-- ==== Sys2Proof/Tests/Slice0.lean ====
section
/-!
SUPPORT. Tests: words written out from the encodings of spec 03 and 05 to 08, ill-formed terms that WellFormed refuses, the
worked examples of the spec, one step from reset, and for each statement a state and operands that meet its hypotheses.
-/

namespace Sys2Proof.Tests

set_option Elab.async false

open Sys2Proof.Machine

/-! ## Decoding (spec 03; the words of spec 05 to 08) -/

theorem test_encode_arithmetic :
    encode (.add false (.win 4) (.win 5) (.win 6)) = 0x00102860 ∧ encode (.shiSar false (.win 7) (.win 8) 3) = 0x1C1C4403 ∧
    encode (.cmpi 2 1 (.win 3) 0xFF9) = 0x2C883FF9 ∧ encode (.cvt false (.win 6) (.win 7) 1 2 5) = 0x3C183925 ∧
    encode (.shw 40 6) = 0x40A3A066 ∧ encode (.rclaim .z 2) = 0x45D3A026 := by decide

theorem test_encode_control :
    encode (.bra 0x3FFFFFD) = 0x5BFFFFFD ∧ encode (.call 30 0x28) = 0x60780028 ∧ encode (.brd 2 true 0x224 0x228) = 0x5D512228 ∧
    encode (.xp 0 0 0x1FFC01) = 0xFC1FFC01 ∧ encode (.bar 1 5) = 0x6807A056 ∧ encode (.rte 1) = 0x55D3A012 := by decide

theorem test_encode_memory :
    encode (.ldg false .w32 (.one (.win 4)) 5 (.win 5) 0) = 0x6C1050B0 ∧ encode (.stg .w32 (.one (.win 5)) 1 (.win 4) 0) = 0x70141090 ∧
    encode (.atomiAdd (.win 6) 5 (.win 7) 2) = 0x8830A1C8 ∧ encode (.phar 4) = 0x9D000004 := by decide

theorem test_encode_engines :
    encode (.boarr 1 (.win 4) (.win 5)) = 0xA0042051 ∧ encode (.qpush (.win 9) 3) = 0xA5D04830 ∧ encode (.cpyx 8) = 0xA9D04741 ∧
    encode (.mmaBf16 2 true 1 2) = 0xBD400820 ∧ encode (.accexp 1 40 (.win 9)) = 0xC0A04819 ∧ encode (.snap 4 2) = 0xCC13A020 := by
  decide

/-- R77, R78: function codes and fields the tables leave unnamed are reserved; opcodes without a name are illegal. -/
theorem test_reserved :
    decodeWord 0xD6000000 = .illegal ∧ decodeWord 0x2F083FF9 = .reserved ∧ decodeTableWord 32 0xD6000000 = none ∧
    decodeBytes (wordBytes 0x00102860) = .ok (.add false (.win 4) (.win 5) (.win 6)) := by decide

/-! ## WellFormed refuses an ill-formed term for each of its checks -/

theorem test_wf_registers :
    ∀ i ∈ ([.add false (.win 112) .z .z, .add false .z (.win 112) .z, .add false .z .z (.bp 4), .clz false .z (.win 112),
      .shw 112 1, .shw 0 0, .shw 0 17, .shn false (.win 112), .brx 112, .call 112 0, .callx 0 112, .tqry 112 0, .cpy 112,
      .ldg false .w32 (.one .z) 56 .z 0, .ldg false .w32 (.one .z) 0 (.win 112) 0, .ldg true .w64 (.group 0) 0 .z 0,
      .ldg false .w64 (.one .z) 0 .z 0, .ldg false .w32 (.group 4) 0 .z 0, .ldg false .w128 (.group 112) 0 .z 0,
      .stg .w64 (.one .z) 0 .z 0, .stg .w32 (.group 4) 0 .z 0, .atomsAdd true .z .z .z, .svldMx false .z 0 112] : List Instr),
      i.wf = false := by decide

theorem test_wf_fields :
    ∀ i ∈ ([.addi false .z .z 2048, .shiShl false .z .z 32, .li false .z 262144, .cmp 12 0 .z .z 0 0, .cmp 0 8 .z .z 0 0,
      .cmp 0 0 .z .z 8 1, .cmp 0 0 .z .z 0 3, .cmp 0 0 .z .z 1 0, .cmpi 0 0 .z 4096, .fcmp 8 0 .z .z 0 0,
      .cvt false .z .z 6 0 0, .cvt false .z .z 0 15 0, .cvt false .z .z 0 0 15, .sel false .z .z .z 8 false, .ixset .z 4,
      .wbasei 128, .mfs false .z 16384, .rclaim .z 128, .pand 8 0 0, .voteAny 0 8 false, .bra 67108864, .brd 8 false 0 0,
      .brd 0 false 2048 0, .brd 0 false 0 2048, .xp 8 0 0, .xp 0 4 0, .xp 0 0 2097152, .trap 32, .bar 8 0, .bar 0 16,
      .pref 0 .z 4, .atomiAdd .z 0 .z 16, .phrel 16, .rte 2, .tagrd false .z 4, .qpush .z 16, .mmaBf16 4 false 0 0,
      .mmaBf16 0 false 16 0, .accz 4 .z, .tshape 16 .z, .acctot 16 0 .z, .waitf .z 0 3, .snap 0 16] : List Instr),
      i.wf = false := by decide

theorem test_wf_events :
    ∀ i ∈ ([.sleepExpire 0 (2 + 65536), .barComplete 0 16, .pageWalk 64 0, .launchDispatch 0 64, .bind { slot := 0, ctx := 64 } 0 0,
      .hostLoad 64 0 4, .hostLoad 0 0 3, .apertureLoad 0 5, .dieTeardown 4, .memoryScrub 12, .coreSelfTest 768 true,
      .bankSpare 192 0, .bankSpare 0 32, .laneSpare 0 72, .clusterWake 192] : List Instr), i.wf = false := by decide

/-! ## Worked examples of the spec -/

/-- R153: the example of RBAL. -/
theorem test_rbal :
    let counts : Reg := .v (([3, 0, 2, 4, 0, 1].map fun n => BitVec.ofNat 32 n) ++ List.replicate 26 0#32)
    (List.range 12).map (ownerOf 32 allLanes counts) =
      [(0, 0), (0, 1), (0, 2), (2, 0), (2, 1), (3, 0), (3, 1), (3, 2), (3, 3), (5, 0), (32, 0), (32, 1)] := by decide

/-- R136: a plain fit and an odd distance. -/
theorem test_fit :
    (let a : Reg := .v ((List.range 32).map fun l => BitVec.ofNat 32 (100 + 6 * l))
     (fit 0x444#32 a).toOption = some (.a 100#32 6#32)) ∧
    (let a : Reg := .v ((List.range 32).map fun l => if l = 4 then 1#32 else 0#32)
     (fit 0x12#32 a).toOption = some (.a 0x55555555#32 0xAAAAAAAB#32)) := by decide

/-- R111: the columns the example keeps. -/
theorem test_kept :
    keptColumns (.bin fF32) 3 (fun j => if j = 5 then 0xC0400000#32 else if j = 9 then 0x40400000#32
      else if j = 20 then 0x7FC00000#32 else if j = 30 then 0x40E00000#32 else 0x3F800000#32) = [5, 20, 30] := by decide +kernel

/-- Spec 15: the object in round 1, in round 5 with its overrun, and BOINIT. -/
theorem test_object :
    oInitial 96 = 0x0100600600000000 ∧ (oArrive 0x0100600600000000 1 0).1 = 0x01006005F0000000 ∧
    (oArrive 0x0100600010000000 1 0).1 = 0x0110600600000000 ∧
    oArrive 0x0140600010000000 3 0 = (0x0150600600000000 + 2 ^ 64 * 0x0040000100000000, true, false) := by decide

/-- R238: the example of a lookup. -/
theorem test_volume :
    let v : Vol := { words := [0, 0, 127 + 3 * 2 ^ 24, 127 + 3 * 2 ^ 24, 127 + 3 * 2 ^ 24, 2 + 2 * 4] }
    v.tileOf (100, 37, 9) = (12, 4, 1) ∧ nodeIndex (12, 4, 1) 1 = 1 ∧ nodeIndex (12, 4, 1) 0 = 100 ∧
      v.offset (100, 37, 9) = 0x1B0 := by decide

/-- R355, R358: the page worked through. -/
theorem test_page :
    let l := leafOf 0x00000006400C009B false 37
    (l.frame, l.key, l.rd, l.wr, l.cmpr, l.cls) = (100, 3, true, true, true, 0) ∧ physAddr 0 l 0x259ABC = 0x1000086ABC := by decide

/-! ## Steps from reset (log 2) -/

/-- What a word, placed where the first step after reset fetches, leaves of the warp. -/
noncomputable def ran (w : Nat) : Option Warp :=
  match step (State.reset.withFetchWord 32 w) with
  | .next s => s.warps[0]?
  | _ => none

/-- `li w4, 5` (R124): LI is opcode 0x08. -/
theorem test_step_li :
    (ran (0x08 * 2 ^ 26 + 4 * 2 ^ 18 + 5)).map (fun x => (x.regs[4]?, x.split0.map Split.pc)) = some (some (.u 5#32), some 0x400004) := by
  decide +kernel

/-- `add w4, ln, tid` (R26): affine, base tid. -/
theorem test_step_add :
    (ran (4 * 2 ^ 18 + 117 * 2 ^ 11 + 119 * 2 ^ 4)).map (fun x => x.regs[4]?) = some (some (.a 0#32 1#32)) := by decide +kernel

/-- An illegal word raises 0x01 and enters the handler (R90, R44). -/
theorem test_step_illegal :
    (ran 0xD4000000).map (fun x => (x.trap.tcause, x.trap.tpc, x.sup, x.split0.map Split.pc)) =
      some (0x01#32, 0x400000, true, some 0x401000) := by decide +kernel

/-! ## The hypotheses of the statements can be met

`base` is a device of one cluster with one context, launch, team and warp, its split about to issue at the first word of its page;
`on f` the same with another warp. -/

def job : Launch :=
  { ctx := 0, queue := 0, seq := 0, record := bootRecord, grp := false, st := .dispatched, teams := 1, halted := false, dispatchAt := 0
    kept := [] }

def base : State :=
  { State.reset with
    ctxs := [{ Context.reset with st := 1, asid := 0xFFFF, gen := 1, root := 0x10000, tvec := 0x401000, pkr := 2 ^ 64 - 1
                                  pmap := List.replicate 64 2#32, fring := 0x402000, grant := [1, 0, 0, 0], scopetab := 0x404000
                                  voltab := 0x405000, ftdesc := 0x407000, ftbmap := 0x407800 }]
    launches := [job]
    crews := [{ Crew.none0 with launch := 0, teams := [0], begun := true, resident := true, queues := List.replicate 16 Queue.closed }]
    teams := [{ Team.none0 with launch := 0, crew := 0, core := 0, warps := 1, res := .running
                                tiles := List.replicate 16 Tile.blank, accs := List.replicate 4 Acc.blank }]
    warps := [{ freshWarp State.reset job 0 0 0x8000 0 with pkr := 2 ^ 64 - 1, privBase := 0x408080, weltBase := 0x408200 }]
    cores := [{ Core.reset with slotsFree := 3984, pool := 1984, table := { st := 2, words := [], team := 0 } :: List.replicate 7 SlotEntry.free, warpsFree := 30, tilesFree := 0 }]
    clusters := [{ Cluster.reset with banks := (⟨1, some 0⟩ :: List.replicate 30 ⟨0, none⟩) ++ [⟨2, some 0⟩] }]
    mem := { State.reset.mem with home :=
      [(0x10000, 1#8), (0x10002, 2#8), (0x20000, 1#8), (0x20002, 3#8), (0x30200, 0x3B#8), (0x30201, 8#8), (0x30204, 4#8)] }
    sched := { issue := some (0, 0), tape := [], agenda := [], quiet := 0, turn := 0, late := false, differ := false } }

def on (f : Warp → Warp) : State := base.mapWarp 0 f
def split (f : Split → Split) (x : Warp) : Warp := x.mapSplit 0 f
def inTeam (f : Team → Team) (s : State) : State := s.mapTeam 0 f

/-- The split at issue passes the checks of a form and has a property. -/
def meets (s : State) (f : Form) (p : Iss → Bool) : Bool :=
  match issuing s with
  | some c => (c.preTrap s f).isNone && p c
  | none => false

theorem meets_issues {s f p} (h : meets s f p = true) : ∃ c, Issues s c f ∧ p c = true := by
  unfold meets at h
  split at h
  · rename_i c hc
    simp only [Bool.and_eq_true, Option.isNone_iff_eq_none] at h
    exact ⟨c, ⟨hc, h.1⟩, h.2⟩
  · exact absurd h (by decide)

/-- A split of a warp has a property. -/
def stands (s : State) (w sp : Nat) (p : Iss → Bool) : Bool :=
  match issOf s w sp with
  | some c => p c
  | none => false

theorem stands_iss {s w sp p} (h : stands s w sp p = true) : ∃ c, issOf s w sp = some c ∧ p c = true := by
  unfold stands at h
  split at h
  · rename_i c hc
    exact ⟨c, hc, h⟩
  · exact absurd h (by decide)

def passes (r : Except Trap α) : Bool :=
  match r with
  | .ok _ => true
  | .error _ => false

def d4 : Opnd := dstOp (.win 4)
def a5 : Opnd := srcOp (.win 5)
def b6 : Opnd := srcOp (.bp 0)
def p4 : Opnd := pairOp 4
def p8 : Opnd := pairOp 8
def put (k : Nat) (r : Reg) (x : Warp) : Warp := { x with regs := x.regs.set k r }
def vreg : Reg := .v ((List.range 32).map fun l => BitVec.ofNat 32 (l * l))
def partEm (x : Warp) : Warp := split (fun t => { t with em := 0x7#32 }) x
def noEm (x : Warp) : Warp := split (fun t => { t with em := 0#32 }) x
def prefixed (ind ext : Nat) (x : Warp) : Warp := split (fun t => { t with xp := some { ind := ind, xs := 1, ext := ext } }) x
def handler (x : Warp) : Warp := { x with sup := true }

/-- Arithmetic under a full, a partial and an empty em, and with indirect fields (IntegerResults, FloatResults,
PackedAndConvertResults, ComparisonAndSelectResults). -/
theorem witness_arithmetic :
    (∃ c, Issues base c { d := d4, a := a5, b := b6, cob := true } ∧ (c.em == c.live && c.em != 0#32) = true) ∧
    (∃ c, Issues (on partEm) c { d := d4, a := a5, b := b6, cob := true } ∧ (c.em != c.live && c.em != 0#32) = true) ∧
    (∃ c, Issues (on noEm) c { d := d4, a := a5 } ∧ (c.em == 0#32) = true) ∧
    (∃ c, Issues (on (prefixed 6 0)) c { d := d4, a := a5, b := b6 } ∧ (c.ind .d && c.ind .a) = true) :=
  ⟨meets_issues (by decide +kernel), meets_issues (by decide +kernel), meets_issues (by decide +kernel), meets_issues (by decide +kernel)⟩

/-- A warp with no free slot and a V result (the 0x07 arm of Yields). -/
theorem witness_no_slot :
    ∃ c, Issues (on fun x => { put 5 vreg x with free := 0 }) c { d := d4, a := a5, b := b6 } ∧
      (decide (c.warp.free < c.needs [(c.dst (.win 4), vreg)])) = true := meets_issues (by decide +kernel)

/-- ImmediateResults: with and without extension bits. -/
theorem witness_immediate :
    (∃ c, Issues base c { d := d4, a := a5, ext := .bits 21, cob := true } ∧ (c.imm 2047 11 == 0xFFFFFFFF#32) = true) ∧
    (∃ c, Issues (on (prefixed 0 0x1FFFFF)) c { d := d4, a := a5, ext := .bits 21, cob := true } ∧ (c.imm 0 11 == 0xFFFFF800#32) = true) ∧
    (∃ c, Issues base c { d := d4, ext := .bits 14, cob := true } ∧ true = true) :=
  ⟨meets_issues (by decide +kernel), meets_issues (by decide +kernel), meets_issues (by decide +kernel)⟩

....................

Could you repeat exactly the lines in the listing above from the one with "s => s.warps[0]?" down to the one with "(ran (4 * 2"? Include both of those lines.

  | .next s => s.warps[0]?
  | _ => none

/-- `li w4, 5` (R124): LI is opcode 0x08. -/
theorem test_step_li :
    (ran (0x08 * 2 ^ 26 + 4 * 2 ^ 18 + 5)).map (fun x => (x.regs[4]?, x.split0.map Split.pc)) = some (some (.u 5#32), some 0x400004) := by
  decide +kernel

/-- `add w4, ln, tid` (R26): affine, base tid. -/
theorem test_step_add :
    (ran (4 * 2 ^ 18 + 117 * 2 ^ 11 + 119 * 2 ^ 4)).map (fun x => x.regs[4]?) = some (some (.a 0#32 1#32)) := by decide +kernel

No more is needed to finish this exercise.